Stored data entries:

────────────────────

/-- The writes of a fence, on a state whose core has lost its memories and whose fence register holds the key. -/
theorem forcedFence_of_writes {c : CoreId} {s u : State} (hkey : u.regFld (coreFence c.val) 25 18 = 0xA5)
    (hlost : ∀ a, s.inRings a = false → coreHolds c a → u.rd a = 0) (hblocks : u.mc.blocks = s.mc.blocks)
    (hhctx : ∀ p, u.hctx p = s.hctx p) (hothers : ∀ d : CoreId, d ≠ c → u.cores[d].inService = s.cores[d].inService)
    (hnvm : u.nvm = s.nvm) (hcounters : u.counters = s.counters) (cause : Nat) :
    ForcedFence c s (((((List.range 4).foldl (fun s n => s.setReg (coreRateArr c.val + 4 * n) 0) u).setFld
      (coreFence c.val) 31 31 1).setFld (coreFence c.val) 29 29 0).setFld (coreFence c.val) 15 0 cause) := by
  obtain ⟨hmem, hmc, hcores, hflash, hcount⟩ := clearRates_fields (coreRateArr c.val) (List.range 4) u
  have hfence := clearRates_other (base := coreRateArr c.val) (x := coreFence c.val) (l := List.range 4) u fun n hn => by
    unfold coreRateArr coreFence
    have := List.mem_range.1 hn
    omega
  have hrates := fun n hn => clearRates_zero (base := coreRateArr c.val) (l := List.range 4) u (n := n) (List.mem_range.2 hn)
  generalize (List.range 4).foldl (fun s n => s.setReg (coreRateArr c.val + 4 * n) 0) u = w at *
  have hne (n : Nat) (hn : n < 4) : coreRateArr c.val + 4 * n ≠ coreFence c.val := by unfold coreRateArr coreFence; omega
  constructor
  case key =>
    rw [regFld_setFld_disjoint _ _ _ (by omega) (by omega), regFld_setFld_disjoint _ _ _ (by omega) (by omega),
      regFld_setFld_disjoint _ _ _ (by omega) (by omega), State.regFld, hfence]
    exact hkey
  case byProof =>
    rw [regFld_setFld_disjoint _ _ _ (by omega) (by omega)]
    exact regFld_setFld_same _ _ 0 (by omega)
  case rates =>
    intro n hn
    rw [reg_setFld_other _ _ _ _ (hne n hn), reg_setFld_other _ _ _ _ (hne n hn), reg_setFld_other _ _ _ _ (hne n hn)]
    exact hrates n hn
  case lost =>
    intro a ha hc
    rw [setFld_rd, setFld_rd, setFld_rd, State.rd, hmem]
    exact hlost a ha hc
  case hctx =>
    intro p
    rw [State.hctx, setFld_mc, setFld_mc, setFld_mc, hmc]
    exact hhctx p
  case blocks =>
    rw [setFld_mc, setFld_mc, setFld_mc, hmc]
    exact hblocks
  case others =>
    intro d hd
    rw [setFld_cores, setFld_cores, setFld_cores, hcores]
    exact hothers d hd
  case nvm =>
    rw [setFld_nvm, setFld_nvm, setFld_nvm, hflash]
    exact hnvm
  case counters =>
    rw [setFld_counters, setFld_counters, setFld_counters, hcount]
    exact hcounters

theorem loseCore_regs (s : State) (c : CoreId) : (s.loseCore c).regs = s.regs := by
  rw [State.loseCore, zeroRange_regs, zeroRange_regs]

theorem loseCore_mc (s : State) (c : CoreId) : (s.loseCore c).mc = s.mc := by
  rw [State.loseCore, zeroRange_mc, zeroRange_mc]

theorem loseCore_nvm (s : State) (c : CoreId) : (s.loseCore c).nvm = s.nvm := by
  rw [State.loseCore, zeroRange_nvm, zeroRange_nvm]

theorem loseCore_counters (s : State) (c : CoreId) : (s.loseCore c).counters = s.counters := by
  rw [State.loseCore, zeroRange_counters, zeroRange_counters]

/-- What decides the blocks and the host context is not a rail's. -/
theorem updRail_blocks (s : State) (c : CoreId) (f : CoreRail → CoreRail) : (s.updRail c f).mc.blocks = s.mc.blocks := rfl

theorem updRail_hctx (s : State) (c : CoreId) (f : CoreRail → CoreRail) (p : PartId) : (s.updRail c f).hctx p = s.hctx p := rfl

theorem forcedFence_fenceCore {c : CoreId} {s : State} (cause : Nat) (hin : s.cores[c].inService = true)
    (hkey : s.regFld (coreFence c.val) 25 18 = 0xA5) : ForcedFence c s (s.fenceCore c cause false) := by
  unfold State.fenceCore
  rw [if_neg (by simpa using hin)]
  extract_lets part id taken dropped lost hour off unrated flagged forced mc counted raised recent retired logged
  clear_value part
  have hdropped : dropped.cores = taken.cores ∧ dropped.mem = s.mem ∧ dropped.regs = s.regs ∧ dropped.mc = s.mc ∧
      dropped.nvm = s.nvm ∧ dropped.counters = s.counters := by
    unfold dropped
    split
    · exact ⟨rfl, rfl, rfl, rfl, rfl, rfl⟩
    · exact ⟨rfl, rfl, rfl, rfl, rfl, rfl⟩
  obtain ⟨hcores, hmem, hregs, hmc, hnvm, hcounters⟩ := hdropped
  have hforced : ForcedFence c s forced := by
    refine forcedFence_of_writes (u := off) ?_ (fun a _ hc => ?_) ?_ (fun p => ?_) (fun d hd => ?_) ?_ ?_ cause
    · rw [State.regFld, updRail_reg, State.reg, loseCore_regs, hregs]
      exact hkey
    · rw [updRail_rd]
      exact rd_loseCore dropped hc
    · rw [updRail_blocks, loseCore_mc, hmc]
    · rw [updRail_hctx, State.hctx, loseCore_mc, hmc, State.hctx]
    · rw [updRail_cores, loseCore_cores, hcores, updCore_other s _ hd]
    · rw [updRail_nvm, loseCore_nvm, hnvm]
    · rw [updRail_counters, loseCore_counters, hcounters]
  clear_value forced
  have hraised : ForcedFence c s raised := hforced.after (.raise (.congr (.refl c forced) rfl rfl rfl rfl rfl rfl rfl))
  clear_value raised
  have hretired : ForcedFence c s retired := by
    refine .ifThenElse ?_ hraised
    exact (hraised.after (.updRail (.refl c raised))).setRetired.after (.raise (.refl c _))
  split
  · exact hretired.after (.jobFenced (.fixedLog (.refl c retired)))
  · exact hretired.after (.fixedLog (.refl c retired))

theorem setFld_inRings (s : State) (o hi lo v a : Nat) : (s.setFld o hi lo v).inRings a = s.inRings a := by
  have hctx (p : PartId) : (s.setFld o hi lo v).hctx p = s.hctx p := by rw [State.hctx, State.hctx, setFld_mc]
  simp only [State.inRings, hctx]

theorem exec_coreFenceForce (c : CoreId) (s : State) :
    exec (.coreFenceForce c) s = .next ((s.setFld (coreFence c.val) 25 18 0xA5).fenceCore c 0x4001 false) := rfl

/-- A core in service that is fenced by force, with the key of the force. -/
theorem forcedFence_of_key (c : CoreId) (s : State) (hin : s.cores[c].inService = true) :
    ForcedFence c s ((s.setFld (coreFence c.val) 25 18 0xA5).fenceCore c 0x4001 false) := by
  have hcores : (s.setFld (coreFence c.val) 25 18 0xA5).cores = s.cores := setFld_cores ..
  have hforced := forcedFence_fenceCore 0x4001 (by rw [hcores]; exact hin) (regFld_setFld_same s (coreFence c.val) 0xA5 (by omega))
  have hrings (a : Nat) : (s.setFld (coreFence c.val) 25 18 0xA5).inRings a = s.inRings a := setFld_inRings ..
  have hctx (p : PartId) : (s.setFld (coreFence c.val) 25 18 0xA5).hctx p = s.hctx p := by rw [State.hctx, State.hctx, setFld_mc]
  have hmc : (s.setFld (coreFence c.val) 25 18 0xA5).mc = s.mc := setFld_mc ..
  have hnvm : (s.setFld (coreFence c.val) 25 18 0xA5).nvm = s.nvm := setFld_nvm ..
  have hcounters : (s.setFld (coreFence c.val) 25 18 0xA5).counters = s.counters := setFld_counters ..
  generalize s.setFld (coreFence c.val) 25 18 0xA5 = q at *
  exact {
    key := hforced.key
    byProof := hforced.byProof
    rates := hforced.rates
    lost := fun a ha => hforced.lost a ((hrings a).trans ha)
    hctx := fun p => (hforced.hctx p).trans (hctx p)
    blocks := hforced.blocks.trans (by rw [hmc])
    others := fun d hd => by rw [hforced.others d hd, hcores]
    nvm := hforced.nvm.trans hnvm
    counters := hforced.counters.trans hcounters }

/-- Settles O10. -/
theorem fencedCoreLosesItselfOnly : Obligations.FencedCoreLosesItselfOnly := by
  intro c s hin
  have hfence := fenceHolds_fenceCore (s.setFld (coreFence c.val) 25 18 0xA5) c (cause := 0x4001) false
    (by rw [setFld_cores]; exact hin) (by decide)
  have hforced := forcedFence_of_key c s hin
  have hexec := exec_coreFenceForce c s
  generalize (s.setFld (coreFence c.val) 25 18 0xA5).fenceCore c 0x4001 false = t at *
  have hblocks := hforced.blocks
  simp only [MC.blocks, Prod.mk.injEq] at hblocks
  obtain ⟨hstacks, hhubs, hports, hmesh, hregs, hrail, -⟩ := hblocks
  exact ⟨t, hexec, hfence.outOfService, hfence.idle, hfence.railOff, hfence.flagged, hfence.caused, hforced.key, hforced.byProof,
    hforced.rates, fun a hlo hhi ha => hforced.lost a ha (.inl ⟨hlo, hhi⟩), fun a hlo hhi ha => hforced.lost a ha (.inr ⟨hlo, hhi⟩),
    hstacks, hhubs, hports, hmesh, hregs, hrail, hforced.others, hforced.nvm, hforced.counters⟩

end Sys2Proof.Machine


namespace Sys2Proof.Machine

/-! ### Runs of registers -/

/-- Words written into the registers `f 0`, `f 1`, … -/
def State.setRegs (f : Nat → Nat) (s : State) (ws : List Word) : State := (indexed ws).foldl (fun s e => s.setReg (f e.1) e.2) s

theorem setRegs_range' (f : Nat → Nat) (s : State) (ws : List Word) (k : Nat) :
    ∃ r, ((List.range' k ws.length).zip ws).foldl (fun s e => s.setReg (f e.1) e.2) s = { s with regs := r } := by
  induction ws generalizing s k with
  | nil => exact ⟨s.regs, rfl⟩
  | cons w ws ih => exact ih (s.setReg (f k) w) (k + 1)

/-- Words written into registers change registers alone. -/
theorem setRegs_rest (f : Nat → Nat) (s : State) (ws : List Word) : ∃ r, s.setRegs f ws = { s with regs := r } := by
  rw [State.setRegs, indexed, List.range_eq_range']
  exact setRegs_range' f s ws 0

theorem reg_setRegs_range'_other {f : Nat → Nat} {o : Nat} (s : State) (ws : List Word) (k : Nat)
    (h : ∀ i, k ≤ i → i < k + ws.length → o ≠ f i) :
    (((List.range' k ws.length).zip ws).foldl (fun s e => s.setReg (f e.1) e.2) s).reg o = s.reg o := by
  induction ws generalizing s k with
  | nil => rfl
  | cons w ws ih =>
    have hlen : (w :: ws).length = ws.length + 1 := rfl
    refine (ih (s.setReg (f k) w) (k + 1) fun i hi hlt => h i (by omega) (by omega)).trans ?_
    exact reg_setReg_other s w (h k (Nat.le_refl k) (by omega))

theorem reg_setRegs_other {f : Nat → Nat} {o : Nat} (s : State) (ws : List Word) (h : ∀ i, i < ws.length → o ≠ f i) :
    (s.setRegs f ws).reg o = s.reg o := by
  rw [State.setRegs, indexed, List.range_eq_range']
  exact reg_setRegs_range'_other s ws 0 fun i _ hi => h i (by omega)

theorem reg_setRegs_range'_same {f : Nat → Nat} (hf : ∀ i j, f i = f j → i = j) (s : State) (ws : List Word) (k : Nat) {i : Nat}
    (hi : i < ws.length) :
    (((List.range' k ws.length).zip ws).foldl (fun s e => s.setReg (f e.1) e.2) s).reg (f (k + i)) = ws.getD i 0 := by
  induction ws generalizing s k i with
  | nil => exact absurd hi (Nat.not_lt_zero i)
  | cons w ws ih =>
    cases i with
    | zero =>
      refine (reg_setRegs_range'_other (s.setReg (f k) w) ws (k + 1) fun j hj _ he => ?_).trans (reg_setReg_same s (f k) w)
      have := hf _ _ he
      omega
    | succ i =>
      have hshift : k + (i + 1) = k + 1 + i := by omega
      rw [hshift]
      exact ih (s.setReg (f k) w) (k + 1) (Nat.lt_of_succ_lt_succ hi)

theorem reg_setRegs_same {f : Nat → Nat} (hf : ∀ i j, f i = f j → i = j) (s : State) (ws : List Word) {i : Nat}
    (hi : i < ws.length) : (s.setRegs f ws).reg (f i) = ws.getD i 0 := by
  have h := reg_setRegs_range'_same hf s ws 0 hi
  rwa [Nat.zero_add, ← List.range_eq_range'] at h

theorem length_toWords (n : Nat) (bs : List Byte) : (toWords n bs).length = n := by
  induction n generalizing bs with
  | zero => rfl
  | succ n ih => exact congrArg Nat.succ (ih _)

/-! ### Attestation (R390) -/

theorem exec_attGo_key {s : State} (hon : s.mc.on = true) (hbusy : s.mc.attBusy = false) (hkey : s.mc.identityKey = true) :
    exec .attGo s = .next (({ s with mc := { s.mc with attBusy := true } } : State).setFld secAttCtl 7 0 1) := by
  show execAttGo s = _
  rw [execAttGo, hon, hbusy, hkey]
  rfl

theorem exec_attGo_noKey {s : State} (hon : s.mc.on = true) (hbusy : s.mc.attBusy = false) (hkey : s.mc.identityKey = false) :
    exec .attGo s = .next (s.setFld secAttCtl 7 0 2) := by
  show execAttGo s = _
  rw [execAttGo, hon, hbusy, hkey]
  rfl

/-- The report that an attestation answers, as words. -/
def State.attWords (s : State) : List Word :=
  toWords 1301 (s.attBody ++
    slice (Config.mldsaSign (identitySeed (s.counter 3)) (ascii "T840-ATT") (sha3_512 s.attBody) s.fresh.1) 0 4627 ++ [0])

────────────────────

• _YOUR ASSIGNMENT_
All that is wanted is the stretch of lines above from the one containing "have hlen : (w" through the one containing "rwa [Nat.zero_add, ←", duplicated exactly.

• _OUTPUT FOR THIS EXERCISE_
    have hlen : (w :: ws).length = ws.length + 1 := rfl
    refine (ih (s.setReg (f k) w) (k + 1) fun i hi hlt => h i (by omega) (by omega)).trans ?_
    exact reg_setReg_other s w (h k (Nat.le_refl k) (by omega))

theorem reg_setRegs_other {f : Nat → Nat} {o : Nat} (s : State) (ws : List Word) (h : ∀ i, i < ws.length → o ≠ f i) :
    (s.setRegs f ws).reg o = s.reg o := by
  rw [State.setRegs, indexed, List.range_eq_range']
  exact reg_setRegs_range'_other s ws 0 fun i _ hi => h i (by omega)

theorem reg_setRegs_range'_same {f : Nat → Nat} (hf : ∀ i j, f i = f j → i = j) (s : State) (ws : List Word) (k : Nat) {i : Nat}
    (hi : i < ws.length) :
    (((List.range' k ws.length).zip ws).foldl (fun s e => s.setReg (f e.1) e.2) s).reg (f (k + i)) = ws.getD i 0 := by
  induction ws generalizing s k i with
  | nil => exact absurd hi (Nat.not_lt_zero i)
  | cons w ws ih =>
    cases i with
    | zero =>
      refine (reg_setRegs_range'_other (s.setReg (f k) w) ws (k + 1) fun j hj _ he => ?_).trans (reg_setReg_same s (f k) w)
      have := hf _ _ he
      omega
    | succ i =>
      have hshift : k + (i + 1) = k + 1 + i := by omega
      rw [hshift]
      exact ih (s.setReg (f k) w) (k + 1) (Nat.lt_of_succ_lt_succ hi)

theorem reg_setRegs_same {f : Nat → Nat} (hf : ∀ i j, f i = f j → i = j) (s : State) (ws : List Word) {i : Nat}
    (hi : i < ws.length) : (s.setRegs f ws).reg (f i) = ws.getD i 0 := by
  have h := reg_setRegs_range'_same hf s ws 0 hi
  rwa [Nat.zero_add, ← List.range_eq_range'] at h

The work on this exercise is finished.